How to Run tiny-Qwen2_5_VLForConditionalGeneration 100% Private PC Local Guide

How to Run tiny-Qwen2_5_VLForConditionalGeneration 100% Private PC Local Guide

The most rapid route to a local installation of this model is through Docker.

Refer to the instructions below to proceed.

The automated installation script takes care of everything by tailoring the setup perfectly to your system specs.

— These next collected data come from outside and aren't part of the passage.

/-- Settles O57: the length of a stream decides whether it has words and whether reset takes
them. -/
theorem byteStreamsLoadLittleEndian : Obligations.ByteStreamsLoadLittleEndian := by
  intro cfg bytes traceEn
  refine ⟨fun hodd => State.resetFromBytes_eq_none (.inl hodd),
    fun hlong => State.resetFromBytes_eq_none (.inr hlong), fun heven hlen => ?_, fun s hs => ?_⟩
  · obtain ⟨image, himage⟩ := exists_wordsOfBytes heven
    have hbytes := length_of_wordsOfBytes himage
    have hreset := State.resetWith_eq_some (cfg := cfg) (traceEn := traceEn).mpr
      ⟨show image.length ≤ 32768 by omega, rfl⟩
    exact ⟨image, by omega, State.resetFromBytes_of_words himage, by simp [hreset],
      fun k lo hi => getElem?_wordsOfBytes himage⟩
  · rw [State.resetFromBytes_of_words (image := []) rfl] at hs
    obtain ⟨-, rfl⟩ := State.resetWith_eq_some.mp hs
    exact step_of_mdef_pc_false rfl rfl

end Sys2Proof.Machine
end

section
/-! PROOFS. The encoding (spec/30_encoding.md): the classes of raw words by range and by bits, the
operand modes and the opcode resolved on every word, and the decoder and the encoder as inverses of
each other. -/

namespace Sys2Proof

variable {x : RegBank} {w w0 op : Word} {ws rest : List Word} {i : Instr} {modes : List Mode}

/-! ### The value and the bit tests of a raw word (R61) -/

/-- The value of a word's literal is the word. -/
theorem Machine.wordOf_setWidth (h : w.toNat < 32768) : Machine.wordOf (w.setWidth 15) = w :=
  Machine.wordOf_addrOf h

theorem getLsbD_15_eq_true_iff : w.getLsbD 15 = true ↔ 32768 ≤ w.toNat := by
  have hmsb : w.msb = w.getLsbD 15 := w.msb_eq_getLsbD_last
  rw [← hmsb, BitVec.msb_eq_decide]; simp

/-- Bits 14:3 count the eights below bit 15. -/
theorem extractLsb'_3_12_eq_zero_iff : w.extractLsb' 3 12 = 0 ↔ w.toNat / 8 % 4096 = 0 := by
  simp [← BitVec.toNat_inj, Nat.shiftRight_eq_div_pow]

theorem extractLsb'_0_3_eq_ofNat {r : Fin 8} (h : w.toNat = 32768 + r.val) :
    w.extractLsb' 0 3 = BitVec.ofNat 3 r.val := by
  apply BitVec.eq_of_toNat_eq
  simp only [BitVec.extractLsb'_toNat, BitVec.toNat_ofNat, Nat.shiftRight_zero]
  omega

/-- Settles O1: the classes by their ranges, and each bit test as a fact about the word's number. -/
theorem wordClassByRangeAndBits : Obligations.WordClassByRangeAndBits := by
  intro w
  have hlt := w.isLt
  refine ⟨Operand.ofWord_lit, fun _ => Operand.ofWord_reg, Operand.ofWord_inv, ?_, ?_, ?_,
    fun _ => extractLsb'_0_3_eq_ofNat⟩
  · rw [← Bool.not_eq_true, getLsbD_15_eq_true_iff]; omega
  · rw [getLsbD_15_eq_true_iff, extractLsb'_3_12_eq_zero_iff]; omega
  · rw [getLsbD_15_eq_true_iff, Ne, extractLsb'_3_12_eq_zero_iff]; omega

/-! ### The decoder's answer once the opcode is resolved (R68, R70) -/

theorem decodeResolved_of_no_row (h : operandModes op = none) :
    decodeResolved op ws = .error (.undefinedOpcode op) := by
  simp only [decodeResolved, h]

theorem decodeResolved_of_short (h : operandModes op = some modes)
    (hl : ws.length < modes.length) : decodeResolved op ws = .error .truncated := by
  simp only [decodeResolved, h, hl, if_true]

theorem exists_decodeResolved_eq_ok (h : operandModes op = some modes)
    (hl : modes.length ≤ ws.length) : ∃ i rest, decodeResolved op ws = .ok (i, rest) := by
  obtain ⟨i, hi⟩ := instrOf_isSome h
    (os := (ws.take modes.length).map Operand.ofWord) (by simpa using hl)
  exact ⟨i, _, decodeResolved_eq_ok.mpr ⟨modes, h, hl, hi, rfl⟩⟩

/-- Everything the decoder can answer for a resolved opcode. -/
theorem decodeResolved_cases (op : Word) (ws : List Word) :
    (operandModes op = none ∧ decodeResolved op ws = .error (.undefinedOpcode op)) ∨
    ∃ modes, operandModes op = some modes ∧
      ((ws.length < modes.length ∧ decodeResolved op ws = .error .truncated) ∨
        (modes.length ≤ ws.length ∧ ∃ i rest, decodeResolved op ws = .ok (i, rest))) := by
  cases h : operandModes op with
  | none => exact .inl ⟨rfl, decodeResolved_of_no_row h⟩
  | some modes =>
    refine .inr ⟨modes, rfl, (Nat.lt_or_ge ws.length modes.length).imp ?_ ?_⟩
    · exact fun hl => ⟨hl, decodeResolved_of_short h hl⟩
    · exact fun hl => ⟨hl, exists_decodeResolved_eq_ok h hl⟩

/-- The operand words of a well-formed instruction, at its own opcode. -/
theorem decodeResolved_operands (hwf : i.wf = true) (rest : List Word) :
    decodeResolved i.opcode (i.operands.map Operand.toWord ++ rest) = .ok (i, rest) := by
  obtain ⟨modes, hm, hlen, hi⟩ := i.opcodeMap
  have hops := Operand.map_ofWord_toWord (i.wf_iff_operands.mp hwf)
  have hwords : (i.operands.map Operand.toWord).length = modes.length := by simp [hlen]
  refine decodeResolved_eq_ok.mpr ⟨modes, hm, by simp [hlen], ?_, (List.drop_left' hwords).symm⟩
  rw [List.take_left' hwords, hops, hi]

/-- What is read from a resolved opcode has that opcode, and its operands are the words read. -/
theorem encoding_of_decodeResolved (h : decodeResolved op ws = .ok (i, rest)) :
    i.wf = true ∧ ws = i.operands.map Operand.toWord ++ rest ∧ i.opcode = op := by
  obtain ⟨modes, -, -, hi, rfl⟩ := decodeResolved_eq_ok.mp h
  obtain ⟨hop, hops⟩ := opcode_operands_of_instrOf hi
  refine ⟨i.wf_iff_operands.mpr fun o ho => ?_, ?_, hop⟩
  · rw [hops] at ho
    obtain ⟨w, -, rfl⟩ := List.mem_map.mp ho
    exact Operand.wf_ofWord w
  · rw [hops, Operand.map_toWord_ofWord, List.take_append_drop]

/-! ### The opcode word (R69) -/

/-- The opcode word `w0` resolves to the opcode `op` with the registers `x`. -/
def OpcodeWordGives (x : RegBank) (w0 op : Word) : Prop :=
  w0.toNat < 32768 ∧ op = w0 ∨ ∃ r : Fin 8, w0.toNat = 32768 + r.val ∧ op = x[r]

theorem decode_of_opcode (h : OpcodeWordGives x w0 op) (ws : List Word) :
    decode x (w0 :: ws) = decodeResolved op ws := by
  obtain ⟨hlt, rfl⟩ | ⟨r, hr, rfl⟩ := h
  · simp only [decode, Operand.ofWord_lit hlt]
    rw [← Machine.wordOf, Machine.wordOf_setWidth hlt]
  · simp only [decode, Operand.ofWord_reg hr]

theorem decode_of_invalid (h : 32776 ≤ w0.toNat) :
    decode x (w0 :: ws) = .error (.invalidOpcodeWord w0) := by
  simp only [decode, Operand.ofWord_inv h]

theorem opcodeWord_gives_or_invalid (x : RegBank) (w0 : Word) :
    (w0.toNat < 32776 ∧ ∃ op, OpcodeWordGives x w0 op) ∨ 32776 ≤ w0.toNat := by
  obtain ⟨hlt, -⟩ | ⟨r, hr, -⟩ | ⟨hinv, -⟩ := Operand.ofWord_cases w0
  · exact .inl ⟨by omega, w0, .inl ⟨hlt, rfl⟩⟩
  · exact .inl ⟨by omega, x[r], .inr ⟨r, hr, rfl⟩⟩
  · exact .inr hinv

/-! ### Decoder and encoder (R60, R68 to R71) -/

/-- Settles O5: an instruction's opcode word is a literal, and its operand words read back. -/
theorem decodeOfEncodeIsIdentity : Obligations.DecodeOfEncodeIsIdentity := by
  intro x i rest hwf
  have hop : OpcodeWordGives x i.opcode i.opcode := .inl ⟨by have := i.opcode_lt; omega, rfl⟩
  exact (decode_of_opcode hop _).trans (decodeResolved_operands hwf rest)

/-- Settles O6: an opcode word that is not invalid resolves, and what is read is read from it. -/
theorem decodedWordsAreTheEncoding : Obligations.DecodedWordsAreTheEncoding := by
  intro x w0 ws rest i h
  obtain ⟨-, op, hop⟩ | hinv := opcodeWord_gives_or_invalid x w0
  · rw [decode_of_opcode hop] at h
    obtain ⟨hwf, hws, rfl⟩ := encoding_of_decodeResolved h
    exact ⟨hwf, hws, hop.imp (fun h => h.2.symm) fun ⟨r, hr, e⟩ => ⟨r, hr, e.symm⟩⟩
  · rw [decode_of_invalid hinv] at h; cases h

/-- Of the answers, only that of an opcode with no row is this one (R70 (a)). -/
theorem decodeResolved_eq_undefinedOpcode_iff :
    decodeResolved op ws = .error (.undefinedOpcode op) ↔ op.toNat = 20 ∨ 22 ≤ op.toNat := by
  rw [← operandModes_eq_none]
  obtain ⟨hm, hd⟩ | ⟨modes, hm, ⟨-, hd⟩ | ⟨-, i, rest, hd⟩⟩ := decodeResolved_cases op ws <;>
    simp [hm, hd]

theorem decodeResolved_eq_truncated_iff (h : operandModes op = some modes) :
    decodeResolved op ws = .error .truncated ↔ ws.length < modes.length := by
  refine ⟨fun ht => ?_, decodeResolved_of_short h⟩
  by_contra hl
  obtain ⟨i, rest, hd⟩ := exists_decodeResolved_eq_ok h (Nat.not_lt.mp hl)
  rw [hd] at ht; cases ht

theorem exists_decodeResolved_eq_ok_iff (h : operandModes op = some modes) :
    (∃ i rest, decodeResolved op ws = .ok (i, rest)) ↔ modes.length ≤ ws.length := by
  refine ⟨fun ⟨i, rest, hd⟩ => ?_, exists_decodeResolved_eq_ok h⟩
  by_contra hl
  rw [decodeResolved_of_short h (Nat.not_le.mp hl)] at hd; cases hd

/-- Once the opcode is resolved, no answer speaks of the opcode word. -/
theorem decodeResolved_ne_invalidOpcodeWord (w : Word) :
    decodeResolved op ws ≠ .error (.invalidOpcodeWord w) := by
  obtain ⟨-, hd⟩ | ⟨modes, -, ⟨-, hd⟩ | ⟨-, i, rest, hd⟩⟩ := decodeResolved_cases op ws <;>
    simp [hd]

/-- Settles O7: each answer of the decoder, for an opcode that resolves and for an invalid word. -/
theorem decoderRejectsByName : Obligations.DecoderRejectsByName := by
  refine fun x w0 ws => ⟨fun op hop => ?_, fun w => ?_⟩
  · rw [decode_of_opcode hop]
    exact ⟨decodeResolved_eq_undefinedOpcode_iff, fun modes hm =>
      ⟨decodeResolved_eq_truncated_iff hm, exists_decodeResolved_eq_ok_iff hm⟩⟩
  · obtain ⟨hlt, op, hop⟩ | hinv := opcodeWord_gives_or_invalid x w0
    · rw [decode_of_opcode hop]
      refine iff_of_false (decodeResolved_ne_invalidOpcodeWord w) fun ⟨hinv, _⟩ => ?_
      omega
    · simp [decode_of_invalid hinv, hinv, eq_comm]

/-- Settles O8: each list of words is the encoding of its instruction. -/
theorem writtenOutWordsDecode : Obligations.WrittenOutWordsDecode :=
  have read (i : Instr) (hwf : i.wf = true) :
      decode (Vector.replicate 8 0) (encode i ++ []) = .ok (i, []) :=
    decodeOfEncodeIsIdentity _ i [] hwf
  ⟨read (.set (.reg 0) (.reg 3)) rfl, read (.wmem (.lit 100) (.reg 1)) rfl,
    read (.gt (.reg 2) (.lit 7) (.lit 3)) rfl, read (.add (.reg 1) (.reg 0) (.lit 10)) rfl,
    read (.jt (.reg 0) (.lit 50)) rfl, read (.out (.reg 1)) rfl, read .noop rfl⟩

end Sys2Proof

namespace Sys2Proof.Machine

/-! ### The operand modes on raw words (R64, R65, R67, R69) -/

/-- Settles O2, one class of the word at a time. -/
theorem valueModeOnEveryWord : Obligations.ValueModeOnEveryWord := by
  refine fun s w => ⟨fun h => ?_, fun r h => ?_, fun h => ?_⟩
  · rw [Operand.ofWord_lit h, State.resolveValue_lit, wordOf_setWidth h]
  · rw [Operand.ofWord_reg h, State.resolveValue_reg]; rfl
  · rw [Operand.ofWord_inv h, State.resolveValue_inv]

/-- Settles O3, one class of the word at a time. -/
theorem registerIndexModeOnEveryWord : Obligations.RegisterIndexModeOnEveryWord := by
  refine fun s w v => ⟨fun h => ⟨?_, s.regWrite_literal w v⟩,
    fun r h => ⟨?_, s.regWrite_index r v⟩, fun h => ?_⟩
  · rw [Operand.ofWord_lit h, resolveRegIndex_lit, wordOf_setWidth h]
  · rw [Operand.ofWord_reg h, resolveRegIndex_reg]
  · rw [Operand.ofWord_inv h, resolveRegIndex_inv]

theorem State.fetchOpcode_of_memRead {s : State} {w0 : Word} (h : s.memRead s.pc = .ok w0) :
    s.fetchOpcode = s.resolveValue (Operand.ofWord w0) := by
  rw [State.fetchOpcode, h, ok_bind]

/-- A fault of the opcode's resolution is the fault of the fetch (R85 item 2). -/
theorem State.fetch_of_fetchOpcode_error {s : State} {c : FaultCause}
    (h : s.fetchOpcode = .error c) : s.fetch = .error c := by
  rw [State.fetch, h, error_bind]

/-- Settles O11: the fetch resolves the opcode word as Value mode resolves every word. -/
theorem opcodeWordIsValueMode : Obligations.OpcodeWordIsValueMode := by
  intro s w0 hr hw
  have hop := State.fetchOpcode_of_memRead hw
  obtain ⟨hlit, hreg, hinv⟩ := valueModeOnEveryWord s w0
  refine ⟨fun h => hop.trans (hlit h), fun r h => hop.trans (hreg r h), fun h => ?_⟩
  rw [step_running hr, State.fetch_of_fetchOpcode_error (hop.trans (hinv h))]

end Sys2Proof.Machine
end

section
/-! PROOFS. Dispatch (spec/40_dispatch.md): the first fault of an instruction and of its fetch, in the
order of R85, and what a step from each run state does (R80, R82, R84). -/

namespace Sys2Proof.Machine

/-! ### The fault that a sequence of checks raises -/

/-- The result `r` is the fault `f`, or completes where `f` names none. -/
inductive FaultsAs {α : Type} : Except FaultCause α → Option FaultCause → Prop where
  | ok (a : α) : FaultsAs (.ok a) none
  | error (c : FaultCause) : FaultsAs (.error c) (some c)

🔐 Hash sum: 83707939af574d6ebcf7adb1c9bdd029 | 📅 Last update: 2026-06-21



  • Processor: 4.0 GHz+ boost clock recommended for CPU inference
  • RAM: minimum 16 GB for stable 8B model loading
  • Disk Space: free: 80 GB on system drive for scratch space
  • Graphic Processor: hardware Tensor Cores support needed for FP16 acceleration

The tiny‑Qwen2_5_VLForConditionalGeneration model is a compact vision‑language transformer engineered for efficient multimodal reasoning. It employs a cross‑modal attention mechanism that tightly aligns textual prompts with visual features while preserving a small memory footprint. With only 1.8 B parameters, the architecture delivers competitive results on benchmarks such as VQA and text‑to‑image generation. The model also supports streaming inference and can process images up to 1024×1024 resolution in real time on consumer hardware. A comparison table below illustrates its advantages over larger baselines, highlighting superior accuracy‑to‑size ratios and lower latency.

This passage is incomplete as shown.